Historical wounds need to heal.  IN the 1960s an arrogant military power snatched the educational institutions ran by Christians.   Christians were targeting the poor and those in the margin for education.   Denial of this right  for the last  sixty years has resulted in making this nation  a partly educated nation.   Education is a fundamental right.  A deliberate policy of not educating our youngsters  exposed them to modern forms of slavery in the nearby countries, to drug menace, to human trafficking.    Youth is a wounded generation.   True reconciliation is possible. We buried three generation of our people without a good education.   I urge all concerned “ do not crucify our youth in   the tomb of  self pity”  offer them the  hopes of  a bright tomorrow through quality  education.

Pope Francis has  extolled the church to be a Easter message to the poor.  The third message of Year of Mercy  is to be compassionate to the Poor and the vulnerable people. Despite all the restrictions,  Myanmar Church has never hesitated to serve the poor, especially through the boarding schools, through Leprosy  asylums, HIV centres, through its numerous programs. Following the guidelines of Pope Francis in the  JOY OF THE GOSPEL, Church will reach out those in the ‘margins’ of the society and bring the hope of Easter.

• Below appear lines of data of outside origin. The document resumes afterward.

/-- A descriptor from its 512 bits (Table 5.2). -/
def SDesc.ofNat (w : Nat) : SDesc where
  kind := bits w 511 508
  fmt := bits w 507 504
  ret := bit w 503
  bank := bits w 502 502
  maskEn := bit w 501
  idxw := bit w 500
  scaleEn := bit w 499
  scaleBEn := bit w 498
  wide := bit w 497
  bucket := bits w 495 484
  scaleA := bits w 483 472
  scaleB := bits w 471 460
  maskAddr := 512 * bits w 459 444
  addr := bits w 443 416
  c0 := bits w 415 400 + 1
  c1 := bits w 399 384 + 1
  c2 := bits w 383 368 + 1
  s0 := signed 32 (bits w 367 336)
  s1 := signed 32 (bits w 335 304)
  s2 := signed 32 (bits w 303 272)
  scAddr := bits w 271 244
  sc1 := signed 16 (bits w 243 228)
  sc2 := signed 16 (bits w 227 212)
  indexAddr := bits w 211 184
  idxBase := bits w 183 136
  is0 := signed 32 (bits w 135 104)
  is1 := signed 32 (bits w 103 72)
  is2 := signed 32 (bits w 71 40)
  tensor := bits w 39 8
  rsvd := bit w 496 || bits w 7 0 != 0

/-- The stream is in an MX format. -/
def SDesc.mx (d : SDesc) : Bool := isMx d.fmt && d.kind != 3

/-- Elements of a stream (R126, R129). -/
def SDesc.n (d : SDesc) : Nat := if d.kind = 2 then 65536 else d.c0 * d.c1 * d.c2

/-- Bytes of an element outside the MX formats (R36, Table 5.8). -/
def SDesc.size (d : SDesc) : Nat := if d.kind = 3 then 32 else if d.wide then 8 else elemBits d.fmt / 8

/-- Level indices of element `j`; a stream of one element has only its first (R126). -/
def SDesc.at0 (d : SDesc) (j : Nat) : Nat := if d.n = 1 then 0 else j % d.c0
/-- Level-1 index of element `j`. -/
def SDesc.at1 (d : SDesc) (j : Nat) : Nat := if d.n = 1 then 0 else j / d.c0 % d.c1
/-- Level-2 index of element `j`. -/
def SDesc.at2 (d : SDesc) (j : Nat) : Nat := if d.n = 1 then 0 else j / (d.c0 * d.c1)

/-- Where a stream's element `j` is numbered in its own order: 0 for a stream of one element. -/
def SDesc.own (d : SDesc) (j : Nat) : Nat := if d.n = 1 then 0 else j

/-- Bytes of an index table entry (R128). -/
def SDesc.idxSize (d : SDesc) : Nat := if d.idxw then 4 else 2

/-- Index t_j of a GATHER or SCATTER stream, at byte offsets of core `c`'s scratchpad (R128). -/
def SDesc.tIndex (d : SDesc) (s : State) (c j : Nat) : Nat :=
  leNat (readMem s.mem (scratchAddr c (d.indexAddr + d.own j * d.idxSize)) d.idxSize)

/-- The level-0 index that places element `j`: t_j for GATHER and SCATTER (R126, R128). -/
def SDesc.first (d : SDesc) (s : State) (c j : Nat) : Nat := if d.kind = 1 then d.tIndex s c j else d.at0 j

/-- The byte offset of element `j` (R126, R127, R128); for an MX stream that of its 32-element block. -/
def SDesc.place (d : SDesc) (s : State) (c j : Nat) : Int :=
  (d.addr : Int) + d.at1 j * d.s1 + d.at2 j * d.s2 +
    (if d.mx then ((d.at0 j / 32 * (4 * elemBits d.fmt) : Nat) : Int) else (d.first s c j : Int) * d.s0)

/-- The byte offset of the scale byte of element `j`'s block (R127). -/
def SDesc.scalePlace (d : SDesc) (j : Nat) : Int := (d.scAddr : Int) + d.at1 j * d.sc1 + d.at2 j * d.sc2 + ((d.at0 j / 32 : Nat) : Int)

/-- The element index of element `j` (R126, R128). -/
def SDesc.index (d : SDesc) (s : State) (c j : Nat) : Nat :=
  unsigned 48 ((d.idxBase : Int) + d.first s c j * d.is0 + d.at1 j * d.is1 + d.at2 j * d.is2)

/-- Bytes that lie at `a`, or a whole MX block. -/
def SDesc.span (d : SDesc) : Nat := if d.mx then 4 * elemBits d.fmt else d.size

/-- `len` bytes at offset `a` lie in the scratchpad. -/
def inPad (a : Int) (len : Nat) : Bool := decide (0 ≤ a) && decide (a + len ≤ scratchSize)

/-- The lowest and highest values of a base and three levels. -/
def reach (base : Int) (ls : List (Nat × Int)) : Int × Int :=
  ls.foldl (fun r l => let x := ((l.1 : Int) - 1) * l.2; (r.1 + min 0 x, r.2 + max 0 x)) (base, base)

/-- The byte ranges a pattern covers, lowest and one past the highest; MX scale bytes too (R127). -/
def SDesc.ranges (d : SDesc) : List (Int × Int) :=
  if d.mx then
    let r := reach d.addr [(d.c1, d.s1), (d.c2, d.s2)]
    let q := reach d.scAddr [(d.c1, d.sc1), (d.c2, d.sc2)]
    [(r.1, r.2 + ((d.c0 + 31) / 32 * (4 * elemBits d.fmt) : Nat)), (q.1, q.2 + ((d.c0 + 31) / 32 : Nat))]
  else
    let r := reach d.addr [(d.c0, d.s0), (d.c1, d.s1), (d.c2, d.s2)]
    [(r.1, r.2 + d.size)]

/-- What a stream covers for the overlap test of R138: the whole scratchpad for GATHER and SCATTER, and of a bank stream the column mask it
reads. -/
def SDesc.extents (d : SDesc) : List Extent :=
  if d.kind = 1 then [(0, scratchSize - 1)]
  else if d.kind = 2 then (if d.maskEn then [(d.maskAddr, d.maskAddr + 15)] else [])
  else d.ranges.map (fun r => (r.1.toNat, (r.2 - 1).toNat))

/-- Two lists of extents share a byte. -/
def overlaps (xs ys : List Extent) : Bool := xs.any (fun x => ys.any (fun y => decide (x.1 ≤ y.2) && decide (y.1 ≤ x.2)))

/-- The cause codes that an enabled stream's descriptor gives (R127 to R129, R140, Table 5.14); `out` says that it is an output. A LACC
stream outside the scratchpad has cause 0x4 as a PATTERN stream has (DESIGN CHOICE, log entry 49), and a GATHER or SCATTER stream in an MX
format, which R128 forbids and R140 does not list, has cause 0x5 (DESIGN CHOICE, log entry 57). -/
def SDesc.causes (d : SDesc) (out : Bool) : List Nat :=
  (if 4 ≤ d.kind ∨ 0xC ≤ d.fmt ∨ (d.kind = 3 ∧ d.fmt ≠ 0) then [1] else []) ++
  (if d.wide && d.fmt != 0xB then [2] else []) ++
  (if (d.kind = 0 ∨ d.kind = 3) ∧ d.ranges.any (fun r => decide (r.1 < 0) || decide ((scratchSize : Int) < r.2)) then [4] else []) ++
  (if d.kind = 1 ∧ scratchSize < d.indexAddr + d.n * d.idxSize then [4] else []) ++
  (if d.mx && (d.kind == 1 || (d.kind == 0 && d.c0 % 32 != 0)) then [5] else []) ++
  (if d.kind = 2 ∧ (out ∨ d.addr ≠ 0 ∨ d.c0 ≠ 1 ∨ d.c1 ≠ 1 ∨ d.c2 ≠ 1 ∨ d.s0 ≠ 0 ∨ d.s1 ≠ 0 ∨ d.s2 ≠ 0 ∨ d.wide ∨ (d.fmt ≠ 1 ∧ d.fmt ≠ 0xB))
    then [6] else []) ++
  (if out && d.scaleBEn then [7] else []) ++
  (if d.rsvd then [8] else [])

/-- The lowest of some cause codes (R75). -/
def lowest : List Nat → Option Nat
  | [] => none
  | c :: cs => some (cs.foldl min c)

/-- The place in scratchpad of stream table entry `i` (R124). -/
def stabAt (s : State) (c i : Nat) : Nat := 512 * fld s (coreReg c coreVxStabBase) 15 0 + 64 * i

/-- Stream table entry `i` of core `c` (R124). -/
def streamDesc (s : State) (c i : Nat) : SDesc := SDesc.ofNat (leNat (readMem s.mem (scratchAddr c (stabAt s c i)) 64))

/-! ### Reading (R128, R129, R132) -/

/-- The exponents a stream's scale entries add (R132). SCALE_B_EN = 1 with SCALE_EN = 0 adds none (DESIGN CHOICE, log entry 49). -/
def SDesc.inExp (d : SDesc) (h : Half) : Int :=
  if d.scaleEn then scaleExp h d.scaleA + (if d.scaleBEn then scaleExp h d.scaleB else 0) else 0

/-- The value in the bytes of an element, before scales; `sb` is the scale byte of an MX element. -/
def SDesc.decode (d : SDesc) (bs : List Byte) (j sb : Nat) : VVal :=
  if d.kind = 3 then .lacc (LRec.ofBytes bs)
  else if d.mx then .num (mxValue d.fmt sb ((leNat bs >>> (elemBits d.fmt * (d.at0 j % 32))) % 2 ^ elemBits d.fmt))
  else if d.wide then .num (.ofInt (signed 48 (leNat bs)))
  else .num (decodeElem d.fmt (leNat bs))

/-- A value under scale exponents. -/
def VVal.shift (v : VVal) (e : Int) : VVal :=
  match v with
  | .num x => .num (x.shift e)
  | r => r

/-- A range of a scratchpad that touches a poisoned block. -/
def padPoisoned (s : State) (c : Nat) (a : Int) (len : Nat) : Bool := rangePoisoned s (scratchAddr c a.toNat) len

/-- Bytes of a scratchpad at a signed offset. -/
def padBytes (s : State) (c : Nat) (a : Int) (len : Nat) : List Byte := readMem s.mem (scratchAddr c a.toNat) len

/-- Word `j` of a bank in the order (a, m, n), with its row's poison (R95, R129). -/
def bankElem (k : Core) (d : SDesc) (j : Nat) : Val :=
  let b := if d.bank = 0 then k.bank0 else k.bank1
  ⟨.num (decodeElem d.fmt (sget 0 b.words j).toNat), b.poison.any (fun r => r.1 == j / 16384 && r.2.1 == j % 16384 / 128)⟩

/-- Offset and length in `SDesc.span` of the bytes that hold bits of element `j`. -/
def SDesc.within (d : SDesc) (j : Nat) : Nat × Nat :=
  if d.mx then
    let b := elemBits d.fmt * (d.at0 j % 32)
    (b / 8, (b + elemBits d.fmt - 1) / 8 - b / 8 + 1)
  else (0, d.size)

/-- Element `j` of an input stream, and whether it fell outside the scratchpad (R128, R132, R152). An MX element is poisoned by the blocks of
its own bytes and of its scale byte; a poisoned index poisons the element it places (DESIGN CHOICE on R152, log entry 57). -/
def readElem (s : State) (c : Nat) (h : Half) (d : SDesc) (j : Nat) : Val × Bool :=
  let e := d.inExp h
  if d.kind = 2 then
    let v := bankElem (coreAt s c) d j
    (⟨v.v.shift e, v.bad⟩, false)
  else
    let a := d.place s c j
    let tbad := d.kind == 1 && padPoisoned s c (d.indexAddr + d.own j * d.idxSize) d.idxSize
    if d.kind = 1 ∧ !inPad a d.size then (⟨.num .zero, tbad⟩, true)
    else
      let sb := if d.mx then (padBytes s c (d.scalePlace j) 1).headD 0 else 0
      let own := d.within j
      let bad := tbad || padPoisoned s c (a + own.1) own.2 || (d.mx && padPoisoned s c (d.scalePlace j) 1)
      (⟨(d.decode (padBytes s c a d.span) j sb.toNat).shift e, bad⟩, false)

/-- The blocks that the elements of a stream lie in, index entries and scale bytes included. -/
def SDesc.blocks (d : SDesc) (s : State) (c : Nat) : List Nat :=
  if d.kind = 2 then []
  else (List.range d.n).flatMap (fun j =>
    let a := d.place s c j
    (if inPad a d.span then blocksOf (scratchAddr c a.toNat) d.span else []) ++
    (if d.mx then blocksOf (scratchAddr c (d.scalePlace j).toNat) 1 else []) ++
    (if d.kind = 1 then blocksOf (scratchAddr c (d.indexAddr + j * d.idxSize)) d.idxSize else []))

/-! ### Tables that an instruction reads (R124, R586) -/

/-- The blocks of some ranges. -/
def rangeBlocks (rs : List (Nat × Nat)) : List Nat := (rs.flatMap (fun r => blocksOf r.1 r.2)).dedup

/-- The scratchpad bytes of column masks that bank inputs apply (R130). -/
def maskBlocks (c : Nat) (ds : List SDesc) : List Nat :=
  ds.flatMap (fun d => if d.kind = 2 && d.maskEn then blocksOf (scratchAddr c d.maskAddr) 16 else [])

/-- Ranges of core `c`'s scratchpad as device addresses; one that reaches outside it is not read. -/
def padRanges (c : Nat) (rs : List (Nat × Nat)) : List (Nat × Nat) :=
  (rs.filter (fun r => decide (r.1 + r.2 ≤ scratchSize))).map (fun r => (scratchAddr c r.1, r.2))

/-- The first of the tables that has a poisoned block (R586). -/
def poisonedTable (s : State) (rs : List (Nat × Nat)) : Option Nat :=
  (rs.find? (fun r => rangePoisoned s r.1 r.2)).map (·.1)

/-! ### Counts -/

/-- What operations and conversions of one instruction count (Tables 2.8 and 5.14). -/
structure Cnt where
  ovf : Nat := 0
  flush : Nat := 0
  gen : Nat := 0
  nf : Nat := 0
  oob : Nat := 0
  drop : Nat := 0
  inexact : Nat := 0
  deriving DecidableEq, Repr

/-- Two counts added. -/
def Cnt.add (a b : Cnt) : Cnt :=
  ⟨a.ovf + b.ovf, a.flush + b.flush, a.gen + b.gen, a.nf + b.nf, a.oob + b.oob, a.drop + b.drop, a.inexact + b.inexact⟩

/-- The counts of a conversion. -/
def Conv.cnt (c : Conv) : Cnt := { ovf := b2n c.ovf, flush := b2n c.flush, nf := b2n c.nf }

/-- The counts of an instruction added to its core's counters. -/
def addCnt (s : State) (c : Nat) (n : Cnt) : State :=
  let s := countBy s (coreReg c coreOvfCount) n.ovf
  let s := countBy s (coreReg c coreFlushCount) n.flush
  let s := countBy s (coreReg c coreNanGenCount) n.gen
  let s := countBy s (coreReg c coreNfConvCount) n.nf
  let s := countBy s (coreReg c coreGatherOob) n.oob
  let s := countBy s (coreReg c coreLaccDrop) n.drop
  countBy s (coreReg c coreSliceInexact) n.inexact

/-- What the conversions of an output feed (R60, R67, R395). -/
structure Stat where
  max : Option Int := none
  ovf : Nat := 0
  vanish : Nat := 0
  n : Nat := 0
  nonfinite : Bool := false
  deriving DecidableEq, Repr

/-- Two of them joined. -/
def Stat.add (a b : Stat) : Stat := ⟨maxOpt a.max b.max, a.ovf + b.ovf, a.vanish + b.vanish, a.n + b.n, a.nonfinite || b.nonfinite⟩

/-- A stat as a side entry. -/
def Stat.side (a : Stat) : SideEntry := ⟨a.max, min a.ovf 0xFFFFFFFF, min a.vanish 0xFFFFFFFF, min a.n 0xFFFFFFFF⟩

/-- The counts of a tensor in bell `n` raised (R60, R67). -/
def addTensor (s : State) (n tensor : Nat) (a : Stat) : State :=
  let old := (s.tensors.find? (fun t => t.bell == n && t.tensor == tensor)).getD ⟨n, tensor, 0, 0, 0, none⟩
  { s with tensors := s.tensors.filter (fun t => !(t.bell == n && t.tensor == tensor)) ++
      [{ old with overflow := old.overflow + a.ovf, vanish := old.vanish + a.vanish, count := old.count + a.n, max := maxOpt old.max a.max }] }

/-- What an output of step work of bell `n` feeds: the tensor's counts, the bucket slot's side entry, NONFINITE, SEG_MISS (R65, R67, R133,
R395, R588). -/
def feedStat (s : State) (n : Nat) (h : Half) (d : SDesc) (a : Stat) : State :=
  let e := scaleEntry h d.scaleA
  let used := d.scaleEn && scaleUsed e
  let s := if used && a.n != 0 then addTensor s n e.tensor a else s
  if d.fmt = 0xB then
    let s := if a.nonfinite then modInst s n d.bucket (fun i => { i with nonfinite := true }) else s
    if d.scaleEn then
      match (bucketOf s n d.bucket).bind (fun b => if b.valid then b.segs.findIdx? (fun g => g.tensor == e.tensor) else none) with
      | some k => if used then modInst s n d.bucket (fun i => { i with entries := modAt i.entries k (fun x => x.join a.side) }) else s
      | none => countBy s (redReg redSegMiss) a.n
    else s
  else s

To all my Christian brothers and Sisters,  Happy Easter once again.  You are Christians and Myanmar citizens.   Confidently take your place in  this new nation. We are not a good Friday people, we are a Easter people. We generate hope.  Let not our  small size brighten us.  Always remember  the words of Jesus

Jesus said :  Truly I tell you, if you have faith as small as a mustard seed, you can say to this mountain, 'Move from here to there,' and it will move. Nothing will be impossible for you."  (Mathew 17 : 20-21)

Yes, my dear brothers and sisters,  as Easter people let us assume this role of moving mountains of human tragedies and bring a  hope a new Myanmar of peace, prosperity and fellowship.  Be the people of faith and hope.  Let us move the mountains.